Joined by the Pastoral Social, a social aid arm of the Roman Catholic Church, about 500 squatters blocked the intersection of the two highways in September until the government defused the protest three days later.

Francisco Garcia, the company's president, says the squatters have scared potential investors. He also complains that their slash-and-burn techniques have caused irreparable environmental damage to the land, which is within a "green corridor" of forest protected by provincial law.

But Garcia reserves his harshest criticism for the Catholic Church, which he blames for inciting the protests and land occupations.

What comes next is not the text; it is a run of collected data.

/-- The GSV_SUB stream with Bindweed on that a standalone frame matches (R156). The spec does not say what happens where two
such streams differ in EtherType alone, nor whether the stream must be Armed: DESIGN CHOICE, log 44: the lowest handle
takes the key, and a stream that is Created takes it too. -/
def standaloneMatch (s : State) (p : Nat) (b : List Byte) : Option (Nat × Context) :=
  s.streams.find? (fun e =>
    let c := e.2
    c.isGsvSub && c.bindweed && (c.armed || c.created) && (portGroup s.img p).any (c.portMask.testBit ·) && vlanMeets c (vidOf b) &&
      c.matchAddr == beAt 0 6 b && c.matchId == beAt (14 + tagLen b) 2 b)

/-- STANDALONE_DISCLOSURE_RECEIVE (R156): its disclosed key goes to the stream's verified chain; it never reaches the
consumer. -/
def execStandaloneDisclosureReceive (f : Nat) (s : State) : Out :=
  match s.rxFrame f with
  | none => .next s
  | some x =>
    if x.kind != .standalone then .next s
    else
      let p := x.rx.port.val
      let s1 := s.dropRx f
      if standaloneBad x.body then .next ((s1.bumpPort p 11 1).report x (standaloneViolation x 0))
      else
        match standaloneMatch s1 p x.body with
        | none => .next (s1.bumpPort p 12 1)
        | some (_, c) =>
          let t := x.body.drop (16 + tagLen x.body)
          if trFlags t / 32 % 2 == 1 then .next s1
          else .next (s1.disclose ⟨c.chain, trInterval t - trDelay t, trKey t, 0, x, false⟩)

/-- A different anchor under the publisher's own tag marks the chain invalid (R199, R200). -/
def State.takeAnchor (s : State) (n i : Nat) (a : List Byte) : State :=
  match s.ver n with
  | none => s
  | some v =>
    let g := i / 65536 + 1
    if a.isEmpty then s
    else if v.anchorValid && v.anchorSeg == g then
      if v.anchor == a then s
      else ((s.storeVer n { v with invalid := true }).post 475).decideHolds (fun x => x.chain == n) 0x17 false
    else s.storeVer n { v with anchorValid := true, anchorSeg := g, anchor := a }

/-- One hold is checked under its MAC key (R197 step 3), and its anchor taken on a pass (R199). -/
def State.checkHold (s : State) (mk : Key) (x : V2Rec) : State :=
  if !(s.v2.any (fun v => v.openHold && v.handle == x.handle && v.seq == x.seq)) then s
  else
    let ok := bwTag mk x.digest == x.tag
    let s1 := (s.holdAccess x.slot false).closeHolds (fun v => v.handle == x.handle && v.seq == x.seq) (if ok then 0 else 0x10)
    if ok then s1.takeAnchor x.chain x.interval x.anchor else s1

/-- The holds of one interval: MK(i) is derived by a Keccak core into a pool slot, each tag is checked on an open slice that
has fetched it, and the slot is invalidated (R197). A derivation under a domain key that is not live is abandoned (R235),
and a fetch that fails checks nothing (R29): whether the step was done. -/
def State.resolveInterval (s : State) (u core : Nat) (cellBad : Bool) (n : Nat) (v : Ver) (j : Nat) (k : List Byte) (i p : Nat) :
    Bool × State :=
  if !(s.slot (slotDomain v.domain)).live then (false, s)
  else
    let mk := macKeyOf (walkDown v.publisher.toNat (j - i) j k)
    let s1 := (s.coreWorks core).writeSlot p mk (childAttr s (slotDomain v.domain) (some v.domain) true 2 5) unlimited
    match s1.fetch u p useBwmac cellBad with
    | (.ok key, s2) =>
      (true, (((s2.busyPulse (busyEvent u)).v2.filter (fun x => x.openHold && x.chain == n && x.interval == i)).foldl
        (fun t x => t.checkHold key.whole x) (s2.busyPulse (busyEvent u))).invalidate p)
    | (_, s2) => (false, s2.invalidate p)

/-- A disclosed key has no more holds to resolve, or can resolve none. -/
def State.resolved (s : State) (e : Nat × Nat × List Byte) : State :=
  { s with bw := { s.bw with resolve := s.bw.resolve.erase e } }

/-- HOLD_RESOLUTION (R197): after a passing disclosure the MAC key of one of the intervals it resolves is derived and the
tags of its holds are checked; it waits for a free slot of the pool (Table 6.9). Where the step fails, the holds stay
open for a later key or for R198. -/
def execHoldResolution (chain : BitVec 13) (slice : Fin 3) (core : Fin 2) (cellBad : Bool) (s : State) : Out :=
  let n := chain.toNat
  match (if halted s then none else s.bw.resolve.find? (fun e => e.1 == n)) with
  | none => .next s
  | some (c, j, k) =>
    match s.ver n, resolvable s n j with
    | some v, i :: rest =>
      match freePool s with
      | none => .next s
      | some p =>
        let (done, s1) := s.resolveInterval (3 + slice.val) (10 + core.val) cellBad n v j k i p
        .next (if done && !rest.isEmpty then s1 else s1.resolved (c, j, k))
    | _, _ => .next (s.resolved (c, j, k))

/-- HOLD_CLOSE_MISSING (R198): holds that have waited past the late limit are closed. -/
def execHoldCloseMissing (chain : BitVec 13) (s : State) : Out :=
  match s.ver chain.toNat with
  | none => .next s
  | some v =>
    let now := verInterval s v
    .next (s.decideHolds (fun x => x.chain == chain.toNat && decide (x.interval + v.delay + v.late < now)) 0x12 true)

/-- HOLD_EXPIRED (R134): a hold whose record would not be written before 2^19 further frames of its stream is closed. -/
def execHoldExpired (h : Handle) (s : State) : Out :=
  let next := (s.stream h.toNat).seqNext
  .next (s.decideHolds (fun x => x.handle == h.toNat && decide (2 ^ 19 ≤ (next + 2 ^ 20 - x.seq.toNat) % 2 ^ 20)) 0x14 true)

/-- V2_RECORD_WRITE (R133, R201): the stream's oldest V2 record, once it is decided, takes its entry in the ring, or waits
for one. A frozen ring holds every count (R348). -/
def execV2RecordWrite (h : Handle) (s : State) : Out :=
  match (if frozen s then none else s.v2.find? (fun x => x.handle == h.toNat)) with
  | none => .next s
  | some x =>
    match x.code with
    | none => .next s
    | some c =>
      let s1 : State := { s with v2 := s.v2.erase x }
      .next (s1.outputOrWait h.toNat (v2Output h.toNat x.chain (v2Word c.toNat h.toNat x.seq.toNat) x.interval x.decidedAt))

/-! ### Publishing (R177 to R190) -/

/-! #### Pebble banks (R179 to R183) -/

/-- The pebble records of a bank begin at this record of the chain's area (Table 6.3). -/
def bankBase (block half : Bool) : Nat := 128 * boolNat block + 64 * boolNat half

/-- The words of a pebble record (Table 6.4). -/
def pebbleWords (c : Nat) (block half : Bool) (i : Nat) (k : List Byte) : List Word :=
  [BitVec.ofNat 48 i, at_ 38 c ||| at_ 37 (boolNat block) ||| at_ 36 (boolNat half) ||| at_ 35 1] ++ keyWords k

/-- The physical address of record r of chain c (R179). -/
def pebbleAddr (s : State) (c r : Nat) : Nat := s.img.bwPebble.toNat + 16384 * c + 64 * r

/-- Intervals between the records of a bank. -/
def bankStride (block : Bool) : Nat := if block then 16 else 1024

/-- Record k of a bank holds the key of this interval (Table 6.3). -/
def pebbleInterval (b : Bank) (k : Nat) : Nat := b.first + bankStride b.block * (k + 1) - 1

/-- The bank for the interval i of a chain that its seed slot, kind and first interval name. -/
def wantedBank (v : Pub) (block : Bool) (i : Nat) : Nat × Nat :=
  let n := if block then 1024 else 65536
  ((v.seedOf i).getD 0, i / n * n)

/-- The bank that is filled for such a name. -/
def Pub.bank (v : Pub) (block : Bool) (want : Nat × Nat) : Option Bank :=
  v.banks.find? (fun b => b.block == block && b.seed == want.1 && b.first == want.2)

/-- The interval from which the chain's present work counts: the one in force, or N before it. -/
def pubNow (s : State) (v : Pub) : Nat := max (pubInterval s v) v.start

/-- The first interval after i that another bank serves: the next block or segment, or the start of a renewal before it. -/
def nextServed (v : Pub) (block : Bool) (i : Nat) : Nat :=
  let n := if block then 1024 else 65536
  ((v.seeds.map (·.2.1)).filter (fun x => decide (i < x))).foldl min ((i / n + 1) * n)

/-- The segment bank that a renewal's earlier chain keeps at interval i: that of the segment of interval N − 1, until N + d
(R206). -/
def keptBanks (v : Pub) (i : Nat) : List (Nat × Nat) :=
  (((v.seeds.map (·.2.1)).drop 1).filter (fun n => decide (n ≤ i) && decide (i < n + v.delay))).map
    (fun n => wantedBank v false (n - 1))

/-- The banks that a chain needs: for the interval in force, for the next that another bank serves, and, of segment banks,
the earlier chain's that still serves a disclosure (R179, R206). There are two halves and R206 may want three banks: DESIGN
CHOICE, log 61: the last of this order waits until a half is free. -/
def wantedBanks (s : State) (v : Pub) (block : Bool) : List (Nat × Nat) :=
  let i := pubNow s v
  let kept := if block then [] else keptBanks v i
  (wantedBank v block i :: kept ++ [wantedBank v block (nextServed v block i)]).eraseDups

/-- The half that a bank to be filled takes: its own where it is there to be rebuilt, else one that no needed bank holds. -/
def freeHalf (s : State) (v : Pub) (block : Bool) (want : Nat × Nat) : Option Bool :=
  match v.bank block want with
  | some b => some b.half
  | none => [false, true].find? (fun h => !v.banks.any (fun b =>
      b.block == block && b.half == h && (wantedBanks s v block).contains (b.seed, b.first)))

/-- The keys of the records of a bank from record n down: record n holds the key k of interval i, and each record below it
the key `stride` intervals lower. -/
def bankKeys (pub stride : Nat) : Nat → Nat → List Byte → List (Nat × Nat × List Byte)
  | 0, _, _ => []
  | n + 1, i, k => (n, i, k) :: bankKeys pub stride n (i - stride) (walkDown pub stride i k)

"The Pastoral Social is pushing them with the idea that the land is divine, that God gave it to them and that it needs to be shared," Garcia said. "This theory just doesn't apply in today's world."

The number of squatters has swelled in recent years. Gustavo Weirich, who heads an office in the provincial government dedicated to resolving the land disputes, said from 36,000 to 48,000 squatters occupy 370,000 acres - about 5 percent of the province.

Weirich said the government plans on resolving the disputes case by case, based on a law that allows for the government to mediate land transfers from landowners to squatters who have occupied private property for more than eight years.

But the squatters and landowners are skeptical after years of government inaction. And even if authorities are able to settle the land in dispute, they have no long-term strategy to address the root causes of the land occupations: huge inequalities in the distribution of land and a growing population of landless, and jobless, poor people.

For Pocho Aguero, a social worker at the Pastoral Social who has been a leading figure in Pozo Azul, the squatters' movement could be the catalyst for broader-based action in favor of small-scale agricultural production.

"Another, bigger problem is what do we do with the land once we have it," Aguero said. "This is just the first round. The real fight is for sustainable agricultural development."

At its core, Aguero said, this fight is against the prevailing economic model, which has privileged large-scale monocultures of pine trees at the expense of small-scale agricultural production.

Since 1992, small farmers have been hammered by deregulation and the removal of price controls. Meanwhile, tax breaks and subsidies in the forest industry have more than doubled output and plantation acreage.

Leading this expansion has been Alto Parana, a Chilean-owned company that has title to the equivalent of 6 percent of the province's surface area.

"It's not that the forest industry is in conflict with the small-scale producer," said Juan Angel Gauto, the provincial government's undersecretary for forestry. "The problem is, rather, that the small-scale producer may not be viable for the province in the long term."

Growing pine trees is not an option for the Cunha family, with or without rights to the land. Even if they had access to credit to make the initial investment, they would have nothing to live on while they waited from 15 to 20 years for the trees to mature.

The rust-colored soil here is so rich anything will grow in it, Cunha said proudly, as he crouched in a patch of peanut plants. But without market access, all the crops the family plants except for tobacco are for self-consumption.

When told that avocados sell for 2 pesos each in Buenos Aires, Cunha shakes his head in disbelief. "We have so many here," he said. "They fall off the trees and rot."

But the Cunhas are placing great hope on winning title to the land. They are eager to gain access to electricity and other services and have discussed forming a cooperative to market their products, which is illegal because they do not own the land.

Above all, they say, they want the security of knowing that they will have their land and with it, their livelihood.

"In a country with such a high unemployment rate," Pina said, "what could be better than giving people a chance to live off the land?"